As of this Wednesday, roughly 350 genes had been implicated in the development of cancer. "These genes have been discovered over the course of 25 years, using many different strategies" cancer researcher Michael Stratton told reporters at a press conference.
On Thursday, in the March 8, 2007, issue of Nature, Stratton and colleagues at a dozen European, American and Australian research institutions added roughly a hundred genes to the cancer gene pool, through a new strategy that he termed "in principle very simple:" they systematically sequenced all 518 kinase genes of cancer cells and compared them to those of normal cells.
The researchers focused on kinase genes because despite the advances of genomic technologies over the past decades, sequencing the entire genome of a sufficient number of cells remains technically infeasible at this point - though Stratton said that new technologies might make such a project possible in the future.
But for now, "to tackle the genome, one has to bite off a chunk," Andrew Futreal said. Stratton and Futreal are co-leaders of the human cancer genome project at the Wellcome Trust Sanger Institute in Cambridge, UK, which had a major role in the research now published in Nature.
Kinase genes were an obvious choice because, as the authors wrote in their paper, "the protein kinase is the domain most commonly found among known cancer genes1 and because inhibitors of mutated protein kinases," such as Gleevec (imatinib mesylate, Novartis AG), "have recently shown remarkable efficacy in cancer treatment."
The researchers focused on kinases partly for their therapeutic potential, but the pattern of their findings may be somewhat sobering, at least for those hoping for blockbusters. The research argued against there being a whole lot of blockbusters around.
"We tend to see infrequently mutated genes distributed pretty broadly across all the tumor types we looked at," Futreal said, describing the overall pattern of the data. Though some kinases were mutated in up to 6 percent of the samples, such a high number was "more the exception than the rule."
Even though each individual mutation existed in relatively few samples, their cumulative number was nevertheless impressive. In roughly 200 tissue samples from major cancer types, the scientists found no fewer than a thousand mutations. Of these, roughly 100 - which the researchers termed "driver" mutations - seemed to have a causative role in cancer, while the other 900 "passenger" mutations seemed to result from either defective DNA repair mechanisms the cancer or treatments.
The researchers used several methods to distinguish driver from passenger mutations. "Driver mutations are likely to change the sequence of the proteins they encode," Stratton said, so those mutations that changed the amino acid sequence of a protein were more likely to be drivers.

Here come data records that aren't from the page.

/-- R217 to R225: the 64-bit shifts, by `sa`, by `sa + 32`, or by the low 6 bits of a register. -/
def Obligations.DoublewordShifts : Prop :=
  DecodesAs 0xFFE0003F 0x00000038 (fun w => .dsll (fieldRd w) (fieldRt w) (fieldSa w)) ∧
  DecodesAs 0xFFE0003F 0x0000003A (fun w => .dsrl (fieldRd w) (fieldRt w) (fieldSa w)) ∧
  DecodesAs 0xFFE0003F 0x0000003B (fun w => .dsra (fieldRd w) (fieldRt w) (fieldSa w)) ∧
  DecodesAs 0xFFE0003F 0x0000003C (fun w => .dsll32 (fieldRd w) (fieldRt w) (fieldSa w)) ∧
  DecodesAs 0xFFE0003F 0x0000003E (fun w => .dsrl32 (fieldRd w) (fieldRt w) (fieldSa w)) ∧
  DecodesAs 0xFFE0003F 0x0000003F (fun w => .dsra32 (fieldRd w) (fieldRt w) (fieldSa w)) ∧
  DecodesAs 0xFC0007FF 0x00000014 (fun w => .dsllv (fieldRd w) (fieldRt w) (fieldRs w)) ∧
  DecodesAs 0xFC0007FF 0x00000016 (fun w => .dsrlv (fieldRd w) (fieldRt w) (fieldRs w)) ∧
  DecodesAs 0xFC0007FF 0x00000017 (fun w => .dsrav (fieldRd w) (fieldRt w) (fieldRs w)) ∧
  (∀ (rd rt : Reg) (sa : BitVec 5) (s : State),
    WritesReg s rd (wrap64 (u64 s rt * 2 ^ sa.toNat : Nat)) (exec (.dsll rd rt sa) s) ∧
    WritesReg s rd (wrap64 (u64 s rt / 2 ^ sa.toNat : Nat)) (exec (.dsrl rd rt sa) s) ∧
    WritesReg s rd (wrap64 ((s64 s rt).fdiv (2 ^ sa.toNat))) (exec (.dsra rd rt sa) s) ∧
    WritesReg s rd (wrap64 (u64 s rt * 2 ^ (sa.toNat + 32) : Nat)) (exec (.dsll32 rd rt sa) s) ∧
    WritesReg s rd (wrap64 (u64 s rt / 2 ^ (sa.toNat + 32) : Nat)) (exec (.dsrl32 rd rt sa) s) ∧
    WritesReg s rd (wrap64 ((s64 s rt).fdiv (2 ^ (sa.toNat + 32)))) (exec (.dsra32 rd rt sa) s)) ∧
  (∀ (rd rt rs : Reg) (s : State),
    WritesReg s rd (wrap64 (u64 s rt * 2 ^ (u64 s rs % 64) : Nat)) (exec (.dsllv rd rt rs) s) ∧
    WritesReg s rd (wrap64 (u64 s rt / 2 ^ (u64 s rs % 64) : Nat)) (exec (.dsrlv rd rt rs) s) ∧
    WritesReg s rd (wrap64 ((s64 s rt).fdiv (2 ^ (u64 s rs % 64)))) (exec (.dsrav rd rt rs) s))

/-! ### Multiply, divide, HI and LO (44_muldiv_hilo.md) -/

/-- R230, R231: the products are exact: HILO, with HI the upper half, is the 64-bit product. -/
def Obligations.MultiplyLeavesExactProduct : Prop :=
  DecodesAs 0xFC00FFFF 0x00000018 (fun w => .mult (fieldRs w) (fieldRt w)) ∧
  DecodesAs 0xFC00FFFF 0x00000019 (fun w => .multu (fieldRs w) (fieldRt w)) ∧
  ∀ (rs rt : Reg) (s : State),
    (∃ hi lo : Word, WritesHiLo s hi lo (exec (.mult rs rt) s) ∧ (hi ++ lo).toInt = s32 s rs * s32 s rt) ∧
    (∃ hi lo : Word, WritesHiLo s hi lo (exec (.multu rs rt) s) ∧ (hi ++ lo).toNat = u32 s rs * u32 s rt)

/-- R232, R233: the quotient truncates toward zero in LO, the remainder with the sign of the dividend in HI; `-2^31 / -1`
wraps; a zero divisor leaves the free values of log 2, of which nothing is said; no division faults. -/
def Obligations.DivideLeavesQuotientAndRemainder : Prop :=
  DecodesAs 0xFC00FFFF 0x0000001A (fun w => .div (fieldRs w) (fieldRt w)) ∧
  DecodesAs 0xFC00FFFF 0x0000001B (fun w => .divu (fieldRs w) (fieldRt w)) ∧
  ∀ (rs rt : Reg) (s : State),
    (∃ hi lo : Word, WritesHiLo s hi lo (exec (.div rs rt) s) ∧
      (s32 s rt = 0 → (hi, lo) = Config.div0 .signed (low32 (s.reg rs)) 0#32) ∧
      (s32 s rt ≠ 0 → s32 s rs = -(2 ^ 31) → s32 s rt = -1 → lo = 0x80000000#32 ∧ hi = 0#32) ∧
      (s32 s rt ≠ 0 → ¬ (s32 s rs = -(2 ^ 31) ∧ s32 s rt = -1) →
        lo.toInt = (s32 s rs).tdiv (s32 s rt) ∧ hi.toInt = s32 s rs - lo.toInt * s32 s rt)) ∧
    (∃ hi lo : Word, WritesHiLo s hi lo (exec (.divu rs rt) s) ∧
      (u32 s rt = 0 → (hi, lo) = Config.div0 .unsigned (low32 (s.reg rs)) 0#32) ∧
      (u32 s rt ≠ 0 → lo.toNat = u32 s rs / u32 s rt ∧ hi.toNat = u32 s rs % u32 s rt))

/-- R234 to R237, R29: the moves from HI and LO sign-extend; the moves to one half take the low word and leave the other
half. -/
def Obligations.HiLoMoves : Prop :=
  DecodesAs 0xFFFF07FF 0x00000010 (fun w => .mfhi (fieldRd w)) ∧
  DecodesAs 0xFC1FFFFF 0x00000011 (fun w => .mthi (fieldRs w)) ∧
  DecodesAs 0xFFFF07FF 0x00000012 (fun w => .mflo (fieldRd w)) ∧
  DecodesAs 0xFC1FFFFF 0x00000013 (fun w => .mtlo (fieldRs w)) ∧
  ∀ (r : Reg) (s : State),
    WritesReg s r (wrap64 s.hi.toInt) (exec (.mfhi r) s) ∧ WritesReg s r (wrap64 s.lo.toInt) (exec (.mflo r) s) ∧
    WritesHiLo s (BitVec.ofNat 32 (u32 s r)) s.lo (exec (.mthi r) s) ∧
    WritesHiLo s s.hi (BitVec.ofNat 32 (u32 s r)) (exec (.mtlo r) s)

/-! ### Branches and jumps (45_branch_jump.md) -/

/-- R254 to R257: the jumps: their targets, and the return address `pc + 8` of the linking ones, written after the source
register is read. -/
def Obligations.JumpsStageTargets : Prop :=
  DecodesAs 0xFC000000 0x08000000 (fun w => .j (fieldTarget w)) ∧
  DecodesAs 0xFC000000 0x0C000000 (fun w => .jal (fieldTarget w)) ∧
  DecodesAs 0xFC1FFFFF 0x00000008 (fun w => .jr (fieldRs w)) ∧
  DecodesAs 0xFC1F07FF 0x00000009 (fun w => .jalr (fieldRd w) (fieldRs w)) ∧
  ∀ (target : BitVec 26) (rd rs : Reg) (s : State),
    Transfers s True (BitVec.ofNat 64 (s.pc.toNat / 2 ^ 28 % 16 * 2 ^ 28 + target.toNat * 4)) none (exec (.j target) s) ∧
    Transfers s True (BitVec.ofNat 64 (s.pc.toNat / 2 ^ 28 % 16 * 2 ^ 28 + target.toNat * 4)) (some 31#5)
      (exec (.jal target) s) ∧
    Transfers s True (s.reg rs) none (exec (.jr rs) s) ∧
    Transfers s True (s.reg rs) (some rd) (exec (.jalr rd rs) s)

The fact that the kinases are extremely well studied protein family further helped sort drivers from passengers. "We know an awful lot about the bits of the protein that are functionally involved in modulating and generating the signals. So we can find those mutations, which are present in those critical domains of the kinase, and using that strategy, we can identify driver mutations," Stratton explained.
Even though driver mutations appear to account for only about 10 percent of the mutations the scientists found, even that number was surprising to their discoverers. Futreal said that based on previous data, his expectation of the number of new point mutations they would find was closer to 10 then to 100.
Overall, the results suggested that there may be many more cancer genes than previously suspected - a finding that both validates the approach of the cancer genome atlas and suggests that it should look for strength in numbers. "More is definitely going to be better here - we need to expand the number of tumors, the number of gene sequences, the number of types of tumors," Futreal said.
Stratton added that "on the basis of these data . . . We really ought to be aiming for the complete sequences of the genomes of maybe 10 to 20,000 individual human cancers, covering all the common and many of the less common types of cancer."
The sheer volume of their data allowed the researchers to go beyond looking at the roles of individual kinases and look at whole kinase networks. "The way these things function is that one kinase turns on another one, which turns on another one, which turns on another one and so forth . . ." and to see whether there were any mutations that popped up frequently. One pathway they identified, which "wasn't particularly well implicated before," was the JNK/Map kinase pathway, which appears to have an intriguing connection to colorectal cancer, Futreal said. That is a connection "that we probably would not have found, had we not gone and sequenced all the kinases through a large number of tumors."